整个数据包含Time、Amount、V1、V2、…V28以及Class共31个变量，其中出于保密原因，平台没有提供数据原始信息而是通过PCA处理后得到特征 V1、V2、… V28，唯一没有使用 PCA 转换的特征是时间（Time）和金额（Amount）。特征Time包含每个事务与数据集中第一个事务之间经过的秒数。特征Amount是交易金额，特征Class是响应变量，在欺诈的情况下取值为 1，否则为 0。

观察数据集中30个特征变量的分布情况，结果如图所示。其中蓝色代表非欺诈交易的分布情况，黄色代表欺诈情况的数据分布。可以观察到，除Time以外，其他特征均呈现单峰分布情况，考虑到数据集包含了两天时间的全部交易情况，Time特征在每一天应当也符合单峰分布。此外，可以明显观察到，欺诈与非欺诈在V6,V8,V13,V15,V20~V28这13个变量上分布特征极其相似，在之后的分类过程中，对于分类结果难以作出贡献，并会对分类器的效率造成影响，综合考虑之下，筛去这13个变量。

column=list(df.columns)
fig=plt.figure(figsize=(30,25))
fig.suptitle('Data distribution',fontsize=50)
for i in range(30):
    plt.subplot(6,5,i+1)
    sns.distplot(df[df['Class']==0][column[i]],label='Non Fraud',bins=100)
    sns.distplot(df[df['Class']==1][column[i]],label='Fraud',bins=50)
lines, labels = fig.axes[-1].get_legend_handles_labels()
fig.legend(lines, labels, loc = 'upper right',fontsize=20)

数据预处理

数据标准化

由于V1~V28这28个特征经过PCA处理后已经被归一化，具有零均值的特征，因此需要对时间以及数量两个特征进行标准化处理。数量特征的箱线图如图所示，有较多的离群点，为了防止标准化收到离群值较大影响，采用sklearn的RobustScaler标准化处理器进行标准化处理。

sns.boxplot(x=df['Amount'], y=None, hue=None, data=None, 
            order=None, hue_order=None, orient=None, 
            color=None, palette=None, saturation=0.75, 
            width=0.8, dodge=True, fliersize=5, 
            linewidth=None, whis=1.5, ax=None)

rob_scaler = RobustScaler()
df[['Time','Amount']] = rob_scaler.fit_transform(df[['Time','Amount']].values.reshape(-1,2))

数据重采样

不平衡分类一直是分类研究中的一个重要部分，目前学界有一些受广泛认同的处理方式，首先是对数据数量进行初步处理，常用的有过采样与欠采样两种处理方式。

随机过采样就是增加数据中少数类样本，使得正、反例数目接近，然后再进行学习。
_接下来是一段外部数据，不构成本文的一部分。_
-- ==== Sys2Proof/Machine/Matrix.lean ====
section
/-! DEFINITION. The matrix engine: majors 0x50 to 0x55 and the phases of an operation (R191, R255 to R260, R367 to R381). -/

namespace Sys2Proof.Machine

/-! ## Shapes (R367 to R372) -/

/-- A shape word's fields (Table 13.2). -/
structure Shape where
  m : Nat
  n : Nat
  k : Nat
  kv : Nat
  fa : Nat
  fb : Nat
  out : Nat
  soff : Nat
  /-- Bits [9:6]. -/
  rsv : Nat
deriving DecidableEq, Repr, Inhabited

/-- The fields of a shape word (Table 13.2). -/
def shapeOf (x : Word) : Shape :=
  { m := 8 * (bits x 2 0 + 1), n := 8 * (bits x 5 3 + 1), k := bits x 22 10, kv := bits x 35 23, fa := bits x 38 36,
    fb := bits x 41 39, out := bits x 43 42, soff := bits x 63 44, rsv := bits x 9 6 }

/-- A row of Table 13.3: the instruction, G, whether it is scaled, the rate per cycle. -/
def Shape.row (h : Shape) : Option (MKind × Nat × Bool × Nat) :=
  if h.fa = 0 ∧ h.fb = 0 ∧ h.out < 2 then some (.mma, 8, false, 2048)
  else if (h.fa = 1 ∨ h.fa = 2) ∧ (h.fb = 1 ∨ h.fb = 2) ∧ h.out < 2 then some (.mmas, 16, true, 4096)
  else if h.fa = 3 ∧ h.fb = 3 ∧ h.out < 2 then some (.mmas, 16, true, 8192)
  else if h.fa = 4 ∧ h.fb = 5 ∧ h.out = 2 then some (.mmat, 16, false, 16384)
  else none

/-- Validity for a major; MSHAPE and MZERO accept any row (R372, R380). -/
def Shape.valid (h : Shape) (k : Option MKind) : Bool :=
  match h.row with
  | none => false
  | some (kind, g, scaled, _) =>
    (k == none || k == some kind) && decide (h.rsv = 0) && decide (h.k % g = 0) && decide (g ≤ h.k) && decide (h.k ≤ 4096)
      && decide (h.k < h.kv + g) && decide (h.kv ≤ h.k)
      && (if scaled then decide (h.soff % 128 = 0) && decide (h.soff + (h.m + h.n) * h.k / 16 ≤ 0x100000) else decide (h.soff = 0))

/-- Element width of a type code of A and B in bits (R370). -/
def typeBits (c : Nat) : Nat := match c with | 0 => 16 | 3 => 4 | 4 => 2 | _ => 8

/-- Element width of an output type code (R370). -/
def outBits (c : Nat) : Nat := if c = 1 then 16 else 32

/-- Block width W and block bytes of an element width (Table 13.1). -/
def blockGeom (w : Nat) : Nat × Nat :=
  match w with
  | 32 => (8, 256)
  | 16 => (8, 128)
  | 8 => (16, 128)
  | 4 => (32, 128)
  | _ => (64, 128)

/-- Bytes of an operand of R rows and Q columns (R368). -/
def operandSize (rows q w : Nat) : Nat := rows * roundUp q (blockGeom w).1 * w / 8

/-- Bit offset of element (r, c) of an operand of Q columns (R367, R368). -/
def operandBit (q w r c : Nat) : Nat :=
  let g := blockGeom w
  ((r / 8) * (roundUp q g.1 / g.1) + c / g.1) * (g.2 * 8) + ((r % 8) * g.1 + c % g.1) * w

/-- Element (r, c) of an operand held as bytes. -/
def operandElem (b : Array Byte) (q w r c : Nat) : Nat :=
  let o := operandBit q w r c
  let at_ (i : Nat) : Nat := (b.getD (o / 8 + i) 0#8).toNat
  if w < 8 then at_ 0 / 2 ^ (o % 8) % 2 ^ w
  else (at_ 0 + (if 8 < w then at_ 1 * 2 ^ 8 else 0) + (if 16 < w then at_ 2 * 2 ^ 16 + at_ 3 * 2 ^ 24 else 0))

/-- Sizes of A, B, the scale array and C (R368, R369). -/
def Shape.sizes (h : Shape) : Nat × Nat × Nat × Nat :=
  (operandSize h.m h.k (typeBits h.fa), operandSize h.n h.k (typeBits h.fb), (h.m + h.n) * (h.k / 16),
    operandSize h.m h.n (outBits h.out))

/-- Blocks of an operation, drain included (R376). -/
def Shape.blocks (h : Shape) : Nat :=
  match h.row with
  | none => 0
  | some (_, _, _, rate) => ((h.m * h.n * h.k + rate - 1) / rate + 8 + 31) / 32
由于需要对少数类样本进行复制来扩大数据集，造成模型训练复杂度加大；同时也会造成模型的过拟合，因为随机过采样是简单的对初始样本进行复制采样，这就使得学习器学得的规则过于具体化，不利于学习器的泛化性能，造成过拟合问题。同时，过采样是重复正比例数据，实际上没有为模型引入更多数据，过分强调正比例数据，会放大正比例噪音对模型的影响。

欠采样即去除多数类中的一些样本使得正例、反例数目接近，然后再进行学习。这种方法由于采样的样本集合要少于原来的样本集合，因此会造成信息缺失，造成分类器表现不佳。
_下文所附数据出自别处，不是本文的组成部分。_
/-! ## Steps (R421) -/

/-- A running program of a slot with its group and its next step, where that is of a kind. -/
def State.stepAt (s : State) (d slot op : Nat) : Option (StepProg × Group × Step146) :=
  match SMap.look none (s.die d).programs slot with
  | some p =>
    match s.group p.handle, p.steps[p.index]? with
    | some g, some w => if p.state = 1 ∧ !g.poisoned ∧ (stepOf w).op = op ∧ !(s.die d).quiesced then some (p, g, stepOf w) else none
    | _, _ => none
  | none => none

/-- Change a program. -/
def State.setProg (s : State) (d slot : Nat) (p : StepProg) : State :=
  s.onDie d (fun x => { x with programs := SMap.put none x.programs slot (some p) })

/-- The program goes on to its next step. -/
def StepProg.next (p : StepProg) : StepProg := { p with index := p.index + 1 }

/-- The innermost loop's iteration index, 0 outside loops (R420). -/
def StepProg.j (p : StepProg) : Nat := match p.loops with | [] => 0 | l :: _ => l.2.1

/-- Whether the scoreboard lets a program access its core's basin (R188 to R190, Table 7.3). -/
def State.progFree (s : State) (d : Nat) (p : StepProg) (reads : List (Nat × Nat)) (write : Option (Nat × Nat)) : Bool :=
  let k := s.core d p.core
  k.sbFree p.owner && !k.sboard.any (fun e => e.conflicts ⟨0, p.owner, reads, write⟩)

/-- A trap of a program's context: at once in WAIT or PARKED, else at its next instruction boundary (R284). -/
def State.progTrap (s : State) (p : StepProg) (cause : BitVec 8) (tval : Word) : State :=
  let x := s.ctx p.owner
  if x.st = .wait || x.st = .parked then s.takeTrap p.owner cause tval false false [] 0#32
  else if x.st = .run then s.onCtx p.owner (fun y => { y with atBoundary := enq y.atBoundary (cause, tval) }) else s

/-- Poison that a program consumes: a domain fault of its context's innermost domain, or a POISON trap of the context at its next
boundary (R91). -/
def State.progPoison (s : State) (d : Nat) (p : StepProg) (off n : Nat) : State :=
  match s.poisonVa (basinLoc d p.core off) n with
  | none => s
  | some v =>
    let x := s.ctx p.owner
    if (s.domain (x.r.dom.setWidth 32)).isSome then s.domainFault (x.r.dom.setWidth 32) 0x06#8 x.r.chainStart else s.progTrap p 0x06#8 v

/-- Whether the program of a slot is still the one. -/
def State.goesOn (s : State) (d slot : Nat) (p : StepProg) : Bool := SMap.look none (s.die d).programs slot == some p

/-- Bytes of a program's core basin. -/
def State.progBytes (s : State) (d : Nat) (p : StepProg) (off n : Nat) : List Byte := s.bytesAt (basinLoc d p.core off) n

/-- A program writes its core's basin, each word set full (Table 14.7); a write to a HOLD range is not made and traps in the program's
context (R171). -/
def State.progWrite (s : State) (d : Nat) (p : StepProg) (off : Nat) (b : List Byte) : State :=
  if s.held (basinLoc d p.core off) b.length then s.progTrap p 0x09#8 (BitVec.ofNat 64 (basinBase + off))
  else s.weirWrite { p.owner with die := d, core := p.core } off b

/-- The bytes of weir buffer that messages of an ordered pair of ranks hold (R421). -/
def Group.buffered (g : Group) (src dst : Nat) : Nat :=
  ((g.messages ++ g.flight).filter (fun m => m.1 == src && m.2.1 == dst)).foldl (fun n m => n + m.2.2.length) 0

/-- SEND (Table 14.7). -/
def execSend (die slot : Nat) (s : State) : Res :=
  match s.stepAt die slot 1 with
  | none => .next s
  | some (p, g, q) =>
    match q.peer g.n p.rank with
    | none => .next (s.faultProgram die slot 3#8)
    | some peer =>
      let off := q.srcOff g.n p.rank p.j
      if 65536 < g.buffered p.rank peer + q.len || !s.progFree die p [sbRange off q.len] none then .next s
      else
        let s1 := s.progPoison die p off q.len
        if !s1.goesOn die slot p then .next s1
        else
          let b := s1.progBytes die p off q.len
          let home := g.members.getD peer (0#12, 0)
          let s2 := if home.1 == s.pkgid && home.2 != die then (let n := s1.bump die; n.2.acked die n.1) else s1
          let s3 := s2.onGroup p.handle (fun x => { x with flight := enq x.flight (p.rank, peer, b) })
          let s4 := if home.1 = s.pkgid then s3 else s3.send (.stepTo (s.collHeader 0x0B#8 p.handle g.key die home) p.rank peer b)
          .next (s4.setProg die slot p.next)

/-- STEP_MESSAGE_WRITTEN: the oldest message of a pair is in the receiver's weir buffer; a message from another package arrives
(R421). -/
def execStepMessageWritten (die : Nat) (handle : BitVec 32) (src dst : Nat) (bytes : List Byte) (remote : Option Packet) (s : State) : Res :=
  match s.group handle with
  | none => .next s
  | some g =>
    let near : Bool := g.members[dst]? == some (s.pkgid, die)
    if g.poisoned then .next s
    else match g.flight.find? (fun m => m.1 == src && m.2.1 == dst) with
      | some m =>
        let rest := g.flight.erase m
        if near then .next (s.onGroup handle (fun x => { x with flight := rest, messages := enq x.messages m }))
        else if (g.members[dst]?.map (·.1)) == some s.pkgid then .next s
        else .next (s.onGroup handle (fun x => { x with flight := rest }))
      | none =>
        match remote with
        | none => .next s
        | some h =>
          if !s.collOk die 0x0B#8 handle h then .next (s.refuseColl die h)
          else if near && g.members[src]? == some (h.spkg, h.sdie.toNat) && h.spkg != s.pkgid then
            .next (s.onGroup handle (fun x => { x with messages := enq x.messages (src, dst, bytes) }))
          else .next s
综合上述原因以及分类任务目标，决定使用过采样代表性（SMOTE）算法，SMOTE全称是Synthetic Minority Oversampling，即合成少数类过采样技术。是对随机过采样方法的一个改进算法：对每个少数类样本xi，从它的最近邻中随机选择一个样本x̅i，x̅i是少数类中的一个样本，然后在xi和x̅i之间的连线上随机选择一个点作为新合成的少数样本类。SMOTE算法摒弃了随机过采样复制样本的做法，可以防止随机过采样中容易过拟合的问题。

模型选择

多个模型对比

经过SMOTE算法进行过采样后，便可通过特征对样本进行分类学习。目前分类的策略多种多样，有基于规则的决策树分类，以及多个决策树形成的随机森林分类器；也有基于贝叶斯概率的贝叶斯分类器；还有基于回归的Logistic分类器；基于聚类的K-邻近聚类分类器等。

这里，我选择了DecisionTreeClassifier、LogisticRegression、KNeighborsClassifier、RandomForestClassifier、XGBClassifier、SVC六种分类器进行试验，并采用分层K折的方式对模型的AP值进行比较，选取效果最好的模型进行进一步调优。

对于一个模型分类结果好坏的评估，有多种方式，包括精确率（Precision），召回率（Recall）以及ROC曲线下面积（AUC）等等。考虑到数据具有较高的不平衡性，并结合比赛平台给出的建议，我使用AP值，即PR曲线下面积（Area Under Precision-Recall Curve）来衡量模型的质量。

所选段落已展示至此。